Duas medidas extremamente burocratas. Eu, que sempre fui de
odiar burocratas.
Com amor,
Me chame do que quiseres

Algum tipo de apêndice.


Eu acabei de ter um papo sobre abuso sexual e tal, você sabe o que
eu acho disso, mas nunca descrevi a cena, nunca transformei o que
sinto em algo, então vou só tentar dar um ar e me deixar sem
respirar por um momento, espero que isso se vá. Dói no peito ainda.
Ela morreu. Eu não sei direito em que dia, nem como, nem por quê.
Bom, o porquê, eu sei, pessoas morrem, perguntei pra minha mãe,
um dia, quando eu sabia que Deus existia, me carregaram nos
braços, olhei ela, as pálpebras fechadas, o olhar de descanso, o
sorriso... O defunto sempre tem um sorriso, a aura de paz.

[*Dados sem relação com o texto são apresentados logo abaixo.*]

-- ==== Sys2Proof/Tests/Slice0.lean ====
section
/-! SUPPORT. Tests, and for each claim with hypotheses a witness that meets them. Expected words, responses and
states are rows of spec/95_test_vectors.md, whose section each test names; encodings are written out from
spec/30_encoding.md R66. -/

namespace Sys2Proof.Tests

open Sys2Proof Sys2Proof.Machine

/-! ## Well-formedness refuses an index that has no 12-bit field (R62) -/

theorem test_wf_refuses_luta_4096 : (Instr.luta 4096).wf = false := by decide
theorem test_wf_refuses_rdsr_4096 : (Instr.rdsr 4096).wf = false := by decide
theorem test_wf_refuses_rdab_4096 : (Instr.rdab 4096).wf = false := by decide
theorem test_wf_refuses_rdds_4096 : (Instr.rdds 4096).wf = false := by decide
theorem test_wf_takes_the_last_index :
    (Instr.luta 4095).wf ∧ (Instr.rdsr 4095).wf ∧ (Instr.rdab 4095).wf ∧ (Instr.rdds 4095).wf := by decide

/-! ## Words, bit by bit from the table: OP, then ARG -/

theorem test_decode_nop : decode 0b0000_000000000000 = .ok .nop := by decide
theorem test_decode_clr : decode 0b0001_000000000000 = .ok .clr := by decide
theorem test_decode_encb : decode 0b0010_0000_01100001 = .ok (.encb 0x61) := by decide
theorem test_decode_divs : decode 0b0011_000000000000 = .ok .divs := by decide
theorem test_decode_encf : decode 0b0100_000000000000 = .ok .encf := by decide
theorem test_decode_popc : decode 0b0101_000000000000 = .ok .popc := by decide
theorem test_decode_decc : decode 0b0110_0000_01101100 = .ok (.decc 0x6C) := by decide
theorem test_decode_decf : decode 0b0111_000000000000 = .ok .decf := by decide
theorem test_decode_popb : decode 0b1000_000000000000 = .ok .popb := by decide
theorem test_decode_luta : decode 0b1001_000000111001 = .ok (.luta 57) := by decide
theorem test_decode_lutv : decode 0b1010_0000_00110000 = .ok (.lutv 0x30) := by decide
theorem test_decode_rdsr : decode 0b1011_000000000100 = .ok (.rdsr 4) := by decide
theorem test_decode_rdab : decode 0b1100_100000000001 = .ok (.rdab 2049) := by decide
theorem test_decode_rdds : decode 0b1101_111111111111 = .ok (.rdds 4095) := by decide
theorem test_decode_reserved_opcodes :
    decode 0xE000 = .error .reservedOpcode ∧ decode 0xFFFF = .error .reservedOpcode := by decide
theorem test_decode_z_with_operand : decode 0x3001 = .error .operandNotZero := by decide
theorem test_decode_b_with_upper_bits : decode 0x2161 = .error .upperOperandNotZero := by decide
theorem test_decodeTableWord : decodeTableWord 16 0x2061 = some (.encb 0x61) ∧ decodeTableWord 16 0xE000 = none := by
  decide
theorem test_encode_decc : encode (.decc 0x31) = 0x6031 := by decide

/-! ## A state to test on, and what one command does to it -/

/-- The engine of the spec's vectors (A = 8), with a few components as given. -/
def engine (phase : Phase) (acc : Nat := 0) (pad : BitVec 16 := 0) (lead : Bool := false) (dstk : List Digit := [])
    (oidx : BitVec 16 := 0) : State :=
  { State.reset with acc := acc, pad := pad, lead := lead, dstk := dstk, oidx := oidx, phase := phase }

/-- The same with A = 1 (S = 2). -/
def tiny (phase : Phase) (acc : Nat := 0) (pad : BitVec 16 := 0) (lead : Bool := false) (dstk : List Digit := [])
    (oidx : BitVec 16 := 0) : State :=
  { engine phase acc pad lead dstk oidx with cfg := ⟨1⟩ }

/-- The engine after the EINVCH of `DECC '0'` (95_test_vectors S6). -/
def faulted : State := { engine .fault 0 0 true with err := some .einvch, errch := 0x30 }

/-- The host presents one command; the state after the step. -/
def after (i : Instr) (s : State) : State := ask (encode i) s

/-- The response to that command. -/
def reply (i : Instr) (s : State) : Option RspWord := (after i s).rsp.getLast?

/-! ## One step of each command -/

/-- 2.2: NOP in the reset state; STATUS after reset is 0x18. -/
theorem test_nop : reply .nop State.reset = some 0x01180000 := by decide
/-- 2.6 R177 matrix, NOP in FAULT: performed, STATUS 0x9F. -/
theorem test_nop_in_fault : reply .nop faulted = some 0x019F0000 ∧ (after .nop faulted).phase = .fault := by decide
/-- S6: CLR in FAULT. -/
theorem test_clr : reply .clr faulted = some 0x01180000 ∧ (after .clr faulted).err = none ∧
    (after .clr faulted).phase = .idle := by decide
/-- S5: `ENCB 0x61` after one zero byte. -/
theorem test_encb : reply (.encb 0x61) (engine .encIn 0 1 true) = some 0x01010000 ∧
    (after (.encb 0x61) (engine .encIn 0 1 true)).acc = 0x61 := by decide
/-- S3: a leading zero byte is counted. -/
theorem test_encb_leading_zero : reply (.encb 0) State.reset = some 0x01190000 ∧
    (after (.encb 0) State.reset).pad = 1 := by decide
/-- 2.3: the division of 0xFF by 58 in an engine with A = 1. -/
theorem test_divs : reply .divs (tiny .encIn 255) = some 0x01020017 ∧
    (after .divs (tiny .encIn 255)).acc = 4 ∧ (after .divs (tiny .encIn 255)).dstk = [23] := by decide
/-- 2.3: the same engine with its stack full: ESTK. -/
theorem test_divs_full : reply .divs { tiny .encDiv 0 0 false [23, 4] with rem := 4 } = some 0x008F0300 := by decide
/-- S5: ENCF of 00 61. -/
theorem test_encf : reply .encf (engine .encIn 0x61 1) = some 0x012B0002 ∧
    (after .encf (engine .encIn 0x61 1)).dstk = [39, 1] ∧ (after .encf (engine .encIn 0x61 1)).rem = 1 := by decide
/-- S1: ENCF from IDLE pushes nothing. -/
theorem test_encf_idle : reply .encf State.reset = some 0x011B0000 := by decide
/-- S5: the pad first, then the top digit. -/
theorem test_popc_pad : reply .popc (engine .encOut 0 1 false [39, 1]) = some 0x012B0031 := by decide
theorem test_popc_digit : reply .popc (engine .encOut 0 0 false [39, 1]) = some 0x012B0032 ∧
    (after .popc (engine .encOut 0 0 false [39, 1])).dstk = [39] := by decide
/-- S6: the invalid character '0'. -/
theorem test_decc_invalid : reply (.decc 0x30) State.reset = some 0x009F0130 ∧
    after (.decc 0x30) State.reset = { faulted with rsp := [0x009F0130] } := by decide
/-- 2.4: '1' after a digit is no pad: it multiplies by 58. -/
theorem test_decc_one_inside : reply (.decc 0x31) (engine .decIn 1 1) = some 0x01040000 ∧
    (after (.decc 0x31) (engine .decIn 1 1)).acc = 0x3A := by decide
/-- S8: three '1' characters leave two pads. -/
theorem test_decf_all_ones : reply .decf (engine .decIn 0 3 true) = some 0x013D0000 ∧
    (after .decf (engine .decIn 0 3 true)).pad = 2 := by decide
/-- 2.4: one pad and a value. -/
theorem test_decf_value : reply .decf (engine .decIn 0x3A 1) = some 0x01250001 ∧
    (after .decf (engine .decIn 0x3A 1)).oidx = 1 := by decide
/-- 2.4: the bytes of 0x100, the most significant first. -/
theorem test_popb_byte : reply .popb (engine .decOut 0x100 0 false [] 2) = some 0x01250001 ∧
    (after .popb (engine .decOut 0x100 0 false [] 2)).oidx = 1 := by decide
/-- S2: nothing to deliver, a benign refusal. -/
theorem test_popb_empty : reply .popb (engine .decOut 0 0 true) = some 0x001D0000 := by decide
/-- 2.5. -/
theorem test_luta : reply (.luta 44) State.reset = some 0x0118006D ∧ reply (.luta 58) State.reset = some 0x00180000 := by
  decide
theorem test_lutv : reply (.lutv 0x7A) State.reset = some 0x01180039 ∧
    reply (.lutv 0x30) State.reset = some 0x01180040 := by decide
theorem test_rdsr_errinfo : reply (.rdsr 4) faulted = some 0x019F0130 := by decide
theorem test_rdsr_constants : reply (.rdsr 8) State.reset = some 0x0118000B ∧
    reply (.rdsr 9) State.reset = some 0x01180B58 := by decide
theorem test_rdab : reply (.rdab 2) (engine .encIn 0x10203) = some 0x01010001 ∧
    reply (.rdab 8) (engine .encIn 0x10203) = some 0x00010000 := by decide
theorem test_rdds : reply (.rdds 0) (engine .encOut 0 0 false [39, 1]) = some 0x012B0027 ∧
    reply (.rdds 2) (engine .encOut 0 0 false [39, 1]) = some 0x002B0000 := by decide
/-- 2.6: an illegal word, and a step from the word the host's hook stores. -/
theorem test_illegal_word : (ask 0xE000 State.reset).rsp = [0x009F0600] := by decide
theorem test_withFetchWord : step (State.reset.withFetchWord 16 0x2061) = exec (.encb 0x61) State.reset := rfl

/-! ## The host's text (R71) and the reference functions -/

theorem test_assemble_decc : assembleLine ['D', 'E', 'C', 'C', ' ', '\'', 'l', '\''] = some (some 0x606C) := by decide
theorem test_assemble_encb :
    assembleLine ['E', 'N', 'C', 'B', ' ', '0', 'x', '6', '1', ' ', '#', ' ', 'a'] = some (some 0x2061) := by decide
theorem test_assemble_rejects_operand_out_of_range :
    assembleLine ['E', 'N', 'C', 'B', ' ', '2', '5', '6'] = none := by decide
/-- R8's notation: 0b1100001 is 0x61. The choices of log 17. -/
theorem test_assemble_binary :
    assembleLine ['E', 'N', 'C', 'B', ' ', '0', 'b', '1', '1', '0', '0', '0', '0', '1'] = some (some 0x2061) := by decide
theorem test_assemble_quoted_hash :
    assembleLine ['D', 'E', 'C', 'C', ' ', '\'', '#', '\'', ' ', '#'] = some (some 0x6023) := by decide
theorem test_assemble_comment : assembleLine ['#', ' ', 'x'] = some none := by decide
/-- S5 and S3: encode(00 61) = "12g", encode(00 00 00 00) = "1111". -/
theorem test_enc : enc [0x00, 0x61] = [0x31, 0x32, 0x67] ∧ enc [0, 0, 0, 0] = [0x31, 0x31, 0x31, 0x31] := by decide
/-- S6: the trace of `DECODE "0"`, its closing DECF refused. -/
theorem test_sendDecode : (sendDecode [0x30] State.reset).rsp = [0x01180000, 0x009F0130, 0x009F0130] := by decide
/-- S8 and S6: decode("111") has two zero bytes; '0' is the invalid character. -/
theorem test_dec : dec [0x31, 0x31, 0x31] = .ok [0, 0] ∧ dec [0x30] = .error 0x30 := by decide

/-! ## Witnesses: states and operands that meet the hypotheses of a claim, each clause at a boundary -/

theorem witness_DecodeOfEncodeIsTheCommand : (Instr.rdds 4095).wf = true := by decide
theorem witness_EncodeOfDecodeIsTheWord : decode 0xDFFF = .ok (.rdds 4095) := by decide
theorem witness_WordSelectsRowItDecodesTo :
    rowOf (.encb 0) ∈ opcodeTable ∧ 0x20FF &&& (rowOf (.encb 0)).mask = (rowOf (.encb 0)).pattern := by decide
theorem witness_CommandWordIsOpcodeAndOperand : (Instr.luta 4095).wf = true := by decide

/-- The host presents `w` to the engine `s`, and then `rest`. -/
def presented (w : CmdWord) (rest : List HostEvent) (s : State) : State := { s with host := .command w :: rest }

theorem witness_StepRunsTheDecodedCommand :
    (presented 0x2061 [.reset] faulted).host = .command 0x2061 :: [.reset] ∧ decode 0x2061 = .ok (.encb 0x61) := by
  decide
theorem witness_IllegalWordRaisesEill :
    decode 0x1001 = .error .operandNotZero ∧ (presented 0x1001 [] State.reset).phase ≠ .fault ∧
      (presented 0x1001 [] faulted).phase = .fault := by decide
theorem witness_ResetAndClrLeaveTheResetValues :
    (Config.mk 1).Legal ∧ (Config.mk 4096).Legal ∧ ({ faulted with host := [.reset] } : State).host = .reset :: [] := by
  decide
theorem witness_EveryStepHasANextState : State.reset.host = [] := by decide

theorem witness_EncbCountsOrShiftsInAByte_phases :
    (engine .idle).phase = .idle ∧ (engine .encIn).phase = .encIn ∧
      (engine .decOut).phase ∈ [Phase.encDiv, .encOut, .decIn, .decOut] ∧ faulted.phase = .fault := by decide
theorem witness_EncbCountsOrShiftsInAByte_pad :
    (engine .encIn 0 65534 true).pad.toNat < 65535 ∧ (engine .encIn 0 65535 true).pad.toNat = 65535 ∧
      (engine .encIn 0 65535 true).lead = true ∧ State.reset.cfg.Legal := by decide
theorem witness_EncbCountsOrShiftsInAByte_capacity :
    ¬ ((tiny .encIn 0).lead = true ∧ (0xFF : Byte) = 0) ∧ (tiny .encIn 0).acc * 256 + (0xFF : Byte).toNat < 256 ^ 1 ∧
      256 ^ 1 ≤ (tiny .encIn 1).acc * 256 + (0 : Byte).toNat ∧ (tiny .encIn).cfg = ⟨1⟩ := by decide
theorem witness_DivsDividesOnceBy58 :
    (tiny .encDiv 255 0 false [0]).dstk.length ≠ dstkDepth ⟨1⟩ ∧ 255 = 58 * 4 + (23 : Digit).val ∧
      (tiny .encDiv 0 0 false [23, 4]).dstk.length = dstkDepth ⟨1⟩ ∧
      (engine .encOut).phase ∈ [Phase.encOut, .decIn, .decOut] := by decide
theorem witness_EncfRunsTheDivisionLoop :
    (tiny .encIn 255).dstk.length + ndigits 255 ≤ dstkDepth ⟨1⟩ ∧
      dstkDepth ⟨1⟩ < (tiny .encDiv 1 0 false [23, 4]).dstk.length + ndigits 1 := by decide
theorem witness_PopcDeliversPadThenStack :
    0 < (engine .encOut 0 1 false [39]).pad.toNat ∧
      ((engine .encOut 0 0 false [39]).pad.toNat = 0 ∧ (engine .encOut 0 0 false [39]).dstk = [] ++ [39]) ∧
      ((engine .encOut).pad.toNat = 0 ∧ (engine .encOut).dstk = []) ∧
      (engine .idle).phase ∈ [Phase.idle, .encIn, .encDiv, .decIn, .decOut] := by decide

Eu falei,
Papai, é estranho não é, ela se encarar, ela deve tá se vendo agorinha
mesmo, papai, num é estranho? Imaginei ela —
fantasmagoricamente — ali, parada, sorrindo, de vestido branco, por
algum motivo, naqueles tempos, existiam fantasmas de vestidos
brancos, talvez anjos, eu não sei, eles existiam, disso eu sabia. Sentia
também.
Na segundo avó, não teve poesia.
Ela morreu, acontece, aconteceu. De quê? Eu também não sei. Boa
pergunta, eu não senti nada. Ela tinha um expressão feia. E paz, ah,
a paz não existia. Parecia morte. Parecia que ela tinha morrido. E
morreu, não morreu? Ah, todos chorando, e eu, que até sorri, não
senti nada. Não sorri por ela. Sorri porque o dia estava engraçado,
minha irmã dizia coisas engraçadas, nunca riria dela, não a amei,
não a verei de novo para tentar ama-la, acho que tudo bem. O
enterro prosseguiu-se de maneira solene, todos carrancudos e
derramando lágrimas, filhos órfãos de mãe. Viajamos com um corpo
jazido morto. Eu achava engraçado. O carro da funerária. O tempo.
A modernidade carregando cabelos velhos. Eu achava uma piada
boa. Chegando na cidade, fazia sol quente, um sol para cada corpo,
fazia sol demais. O enterro. Tinha no mínimo 20 pessoas. As terras,
as flores, o guardinha olhando todos entrarem, será tão funesto esse
seu emprego? Que azar o seu, pensei. Um tio meu chega. Óculos
escuro, o filha da puta sempre tá de óculos escuro, peito estufado e
abraça sua esposa. Eu odeio-a quase como odeio ele, mas não tanto,
por um momento odeio toda aquela família. Abraçar um homem
que eu odeio. Eu sou criança, e como criança quis chorar. Cheguei
para meu pai, eu amei vê-lo, gaguejei quando disse algo como, Por
quê ele está aqui papai? Eu queria que ele fizesse algo, não sei o quê,
eu mesmo queria fazer algo, o filha da puta que estuprou sua filha,
ele tá bem ali, chorando com a morte da avó da mesma filha, tios,
estupraram sua sobrinha, o estuprador está bem ali, ninguém vai
fazer nada? Avó, você que está morta, você também abraçou o
estuprador da sua neta, você vai amaldiçoa-lo? Eu estou farto de
gente. Meu pai me leva embora, simples assim, vejo meu avô que
não parece me ver. Choro e ando pela cidade, ando pelo mundo, que
mal há em ser nefasto. Que mal há em tantos pecados. Lágrimas
vacilam, o coração desmente. Eu, sozinho, sente.